[Data excerpts]
┄┄┄┄┄┄┄┄┄┄

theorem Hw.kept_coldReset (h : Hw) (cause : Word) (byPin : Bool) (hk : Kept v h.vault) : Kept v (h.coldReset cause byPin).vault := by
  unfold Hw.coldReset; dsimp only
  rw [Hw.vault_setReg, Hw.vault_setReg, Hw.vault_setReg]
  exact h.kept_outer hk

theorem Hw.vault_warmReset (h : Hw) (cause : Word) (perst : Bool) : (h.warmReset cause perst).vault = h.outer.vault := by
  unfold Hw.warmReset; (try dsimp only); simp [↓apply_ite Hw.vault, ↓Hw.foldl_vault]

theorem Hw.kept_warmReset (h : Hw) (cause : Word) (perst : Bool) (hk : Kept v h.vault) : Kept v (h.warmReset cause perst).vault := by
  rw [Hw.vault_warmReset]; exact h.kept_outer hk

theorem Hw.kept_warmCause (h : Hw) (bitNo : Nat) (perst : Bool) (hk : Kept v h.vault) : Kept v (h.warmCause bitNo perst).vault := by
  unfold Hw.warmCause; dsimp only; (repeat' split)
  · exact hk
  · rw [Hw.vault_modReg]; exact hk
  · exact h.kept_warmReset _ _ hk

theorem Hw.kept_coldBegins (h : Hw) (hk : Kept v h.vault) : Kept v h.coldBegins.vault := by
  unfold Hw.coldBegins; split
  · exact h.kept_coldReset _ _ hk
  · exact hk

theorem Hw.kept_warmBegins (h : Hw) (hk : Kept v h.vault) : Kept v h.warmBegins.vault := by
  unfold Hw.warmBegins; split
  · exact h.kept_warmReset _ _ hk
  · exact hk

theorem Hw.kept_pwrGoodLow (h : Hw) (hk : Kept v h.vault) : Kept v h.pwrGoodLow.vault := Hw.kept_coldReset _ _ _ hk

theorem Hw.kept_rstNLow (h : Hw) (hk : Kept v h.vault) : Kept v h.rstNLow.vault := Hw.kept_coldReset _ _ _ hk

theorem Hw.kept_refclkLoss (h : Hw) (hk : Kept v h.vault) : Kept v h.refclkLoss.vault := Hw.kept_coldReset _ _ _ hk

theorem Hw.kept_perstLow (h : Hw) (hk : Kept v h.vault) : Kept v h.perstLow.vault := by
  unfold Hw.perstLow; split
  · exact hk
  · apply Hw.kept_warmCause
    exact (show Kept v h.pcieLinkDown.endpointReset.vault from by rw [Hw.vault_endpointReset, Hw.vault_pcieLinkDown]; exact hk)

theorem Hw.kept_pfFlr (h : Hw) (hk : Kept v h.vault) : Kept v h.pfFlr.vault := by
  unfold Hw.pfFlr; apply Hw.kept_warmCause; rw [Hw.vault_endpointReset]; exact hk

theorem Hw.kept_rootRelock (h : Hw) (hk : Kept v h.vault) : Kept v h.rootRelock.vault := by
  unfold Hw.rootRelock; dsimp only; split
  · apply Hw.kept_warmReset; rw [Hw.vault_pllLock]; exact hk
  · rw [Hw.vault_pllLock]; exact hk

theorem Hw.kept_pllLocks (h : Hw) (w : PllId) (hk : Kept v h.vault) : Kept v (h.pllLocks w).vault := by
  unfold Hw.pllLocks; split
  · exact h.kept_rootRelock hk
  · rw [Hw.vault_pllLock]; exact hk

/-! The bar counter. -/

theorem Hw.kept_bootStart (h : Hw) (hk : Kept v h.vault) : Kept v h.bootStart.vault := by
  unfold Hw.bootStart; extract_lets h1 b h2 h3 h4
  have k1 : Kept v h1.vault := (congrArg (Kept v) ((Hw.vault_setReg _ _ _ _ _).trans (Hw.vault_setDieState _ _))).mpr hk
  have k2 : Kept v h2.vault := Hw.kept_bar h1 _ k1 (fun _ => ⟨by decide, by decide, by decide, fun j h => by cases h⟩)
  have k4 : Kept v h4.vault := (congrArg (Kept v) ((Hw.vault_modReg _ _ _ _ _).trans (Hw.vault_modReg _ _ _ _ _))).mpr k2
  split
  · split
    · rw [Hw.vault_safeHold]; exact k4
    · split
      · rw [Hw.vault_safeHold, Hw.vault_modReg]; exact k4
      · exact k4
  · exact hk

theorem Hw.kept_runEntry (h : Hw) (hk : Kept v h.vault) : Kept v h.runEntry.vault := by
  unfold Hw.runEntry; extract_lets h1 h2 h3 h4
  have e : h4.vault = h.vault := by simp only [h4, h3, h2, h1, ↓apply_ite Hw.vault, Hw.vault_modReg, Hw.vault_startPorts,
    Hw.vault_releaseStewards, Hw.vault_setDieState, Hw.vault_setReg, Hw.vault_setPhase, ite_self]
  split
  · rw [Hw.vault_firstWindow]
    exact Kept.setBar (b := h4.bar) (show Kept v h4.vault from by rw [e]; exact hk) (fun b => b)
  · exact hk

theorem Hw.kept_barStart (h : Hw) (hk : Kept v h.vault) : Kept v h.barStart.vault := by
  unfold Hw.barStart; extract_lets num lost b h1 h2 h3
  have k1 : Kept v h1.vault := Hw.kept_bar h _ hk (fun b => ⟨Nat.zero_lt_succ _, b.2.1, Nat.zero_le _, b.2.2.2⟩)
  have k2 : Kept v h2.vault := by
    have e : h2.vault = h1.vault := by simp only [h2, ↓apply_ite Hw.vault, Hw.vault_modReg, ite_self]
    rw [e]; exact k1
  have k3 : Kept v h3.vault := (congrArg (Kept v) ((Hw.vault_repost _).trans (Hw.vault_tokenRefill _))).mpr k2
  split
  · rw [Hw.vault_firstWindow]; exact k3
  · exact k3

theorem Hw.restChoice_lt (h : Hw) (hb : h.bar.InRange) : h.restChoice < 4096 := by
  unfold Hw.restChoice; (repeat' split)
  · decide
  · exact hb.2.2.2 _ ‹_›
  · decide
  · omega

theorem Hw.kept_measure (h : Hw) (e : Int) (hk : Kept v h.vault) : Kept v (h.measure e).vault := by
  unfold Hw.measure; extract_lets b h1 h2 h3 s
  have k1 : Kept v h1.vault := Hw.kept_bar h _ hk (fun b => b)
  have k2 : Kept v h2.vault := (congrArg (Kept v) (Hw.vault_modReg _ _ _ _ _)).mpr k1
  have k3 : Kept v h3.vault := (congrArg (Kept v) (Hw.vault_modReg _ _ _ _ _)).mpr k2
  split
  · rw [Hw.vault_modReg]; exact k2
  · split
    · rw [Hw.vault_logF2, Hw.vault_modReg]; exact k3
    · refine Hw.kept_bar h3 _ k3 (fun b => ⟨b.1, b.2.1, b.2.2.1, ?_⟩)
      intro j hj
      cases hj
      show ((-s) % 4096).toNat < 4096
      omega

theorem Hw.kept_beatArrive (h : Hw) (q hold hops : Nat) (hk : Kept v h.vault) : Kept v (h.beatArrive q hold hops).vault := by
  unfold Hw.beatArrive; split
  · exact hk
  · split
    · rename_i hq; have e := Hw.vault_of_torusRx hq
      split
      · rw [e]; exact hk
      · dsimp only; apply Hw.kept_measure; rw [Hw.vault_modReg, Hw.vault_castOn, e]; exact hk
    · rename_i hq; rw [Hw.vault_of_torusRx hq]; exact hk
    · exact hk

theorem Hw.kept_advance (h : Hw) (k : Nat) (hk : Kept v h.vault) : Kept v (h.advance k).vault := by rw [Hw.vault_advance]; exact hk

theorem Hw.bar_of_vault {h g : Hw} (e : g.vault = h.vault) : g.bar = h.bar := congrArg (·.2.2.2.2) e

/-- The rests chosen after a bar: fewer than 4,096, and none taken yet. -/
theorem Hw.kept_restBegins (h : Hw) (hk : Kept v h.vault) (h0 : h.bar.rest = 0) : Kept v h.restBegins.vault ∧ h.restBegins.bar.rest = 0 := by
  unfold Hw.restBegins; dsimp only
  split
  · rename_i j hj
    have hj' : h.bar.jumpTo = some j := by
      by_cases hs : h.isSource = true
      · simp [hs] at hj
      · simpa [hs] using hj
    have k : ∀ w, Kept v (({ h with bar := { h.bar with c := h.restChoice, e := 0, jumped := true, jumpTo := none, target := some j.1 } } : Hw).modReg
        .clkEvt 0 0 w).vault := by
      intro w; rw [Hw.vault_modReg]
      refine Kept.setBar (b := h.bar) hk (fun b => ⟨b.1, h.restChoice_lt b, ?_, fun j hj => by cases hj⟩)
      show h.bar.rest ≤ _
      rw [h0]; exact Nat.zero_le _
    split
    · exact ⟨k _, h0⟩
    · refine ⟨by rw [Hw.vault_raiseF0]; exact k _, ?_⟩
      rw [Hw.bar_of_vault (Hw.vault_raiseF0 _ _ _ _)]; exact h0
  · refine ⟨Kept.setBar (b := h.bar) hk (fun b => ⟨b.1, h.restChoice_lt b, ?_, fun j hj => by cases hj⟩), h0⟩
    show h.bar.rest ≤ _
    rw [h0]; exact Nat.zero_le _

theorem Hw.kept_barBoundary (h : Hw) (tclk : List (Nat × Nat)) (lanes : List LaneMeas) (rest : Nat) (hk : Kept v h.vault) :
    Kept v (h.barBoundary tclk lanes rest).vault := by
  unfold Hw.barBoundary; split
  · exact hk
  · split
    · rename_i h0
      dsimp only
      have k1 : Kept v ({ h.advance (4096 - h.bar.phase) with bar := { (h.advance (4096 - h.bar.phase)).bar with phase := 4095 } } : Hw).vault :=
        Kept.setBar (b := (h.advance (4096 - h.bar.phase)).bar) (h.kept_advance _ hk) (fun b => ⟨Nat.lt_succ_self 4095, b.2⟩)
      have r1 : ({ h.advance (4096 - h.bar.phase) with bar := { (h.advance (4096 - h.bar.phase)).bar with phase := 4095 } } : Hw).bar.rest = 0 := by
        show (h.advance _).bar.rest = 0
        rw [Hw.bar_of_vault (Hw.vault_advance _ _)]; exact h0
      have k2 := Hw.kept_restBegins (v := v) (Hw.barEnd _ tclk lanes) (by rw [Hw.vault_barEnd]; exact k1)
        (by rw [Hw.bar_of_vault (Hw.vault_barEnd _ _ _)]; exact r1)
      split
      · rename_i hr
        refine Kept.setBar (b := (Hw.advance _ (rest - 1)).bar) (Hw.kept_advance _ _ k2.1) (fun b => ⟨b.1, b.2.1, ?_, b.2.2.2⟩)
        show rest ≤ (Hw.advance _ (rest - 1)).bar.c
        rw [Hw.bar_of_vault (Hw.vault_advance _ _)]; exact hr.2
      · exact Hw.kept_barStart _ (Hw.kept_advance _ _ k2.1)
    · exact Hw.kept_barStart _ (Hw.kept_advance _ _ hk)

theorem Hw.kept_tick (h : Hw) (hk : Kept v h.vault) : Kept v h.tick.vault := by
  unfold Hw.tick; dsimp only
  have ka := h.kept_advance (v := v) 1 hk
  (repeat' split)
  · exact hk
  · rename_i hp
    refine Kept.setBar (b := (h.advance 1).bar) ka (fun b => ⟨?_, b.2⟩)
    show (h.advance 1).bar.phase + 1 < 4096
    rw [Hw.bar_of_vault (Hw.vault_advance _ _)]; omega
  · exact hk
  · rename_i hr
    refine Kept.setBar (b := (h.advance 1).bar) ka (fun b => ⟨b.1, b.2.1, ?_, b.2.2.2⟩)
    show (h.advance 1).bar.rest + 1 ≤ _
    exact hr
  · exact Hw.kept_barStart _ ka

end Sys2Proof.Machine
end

┄┄┄┄┄┄┄┄┄┄

WHAT TO WORK ON:
From the records above, transcribe exactly the run of lines that opens with the line holding "unfold Hw.rootRelock; dsimp only; split" and closes with the line holding "bar counter. -/", both included.

TASK RESPONSE:
  unfold Hw.rootRelock; dsimp only; split
  · apply Hw.kept_warmReset; rw [Hw.vault_pllLock]; exact hk
  · rw [Hw.vault_pllLock]; exact hk

theorem Hw.kept_pllLocks (h : Hw) (w : PllId) (hk : Kept v h.vault) : Kept v (h.pllLocks w).vault := by
  unfold Hw.pllLocks; split
  · exact h.kept_rootRelock hk
  · rw [Hw.vault_pllLock]; exact hk

/-! The bar counter. -/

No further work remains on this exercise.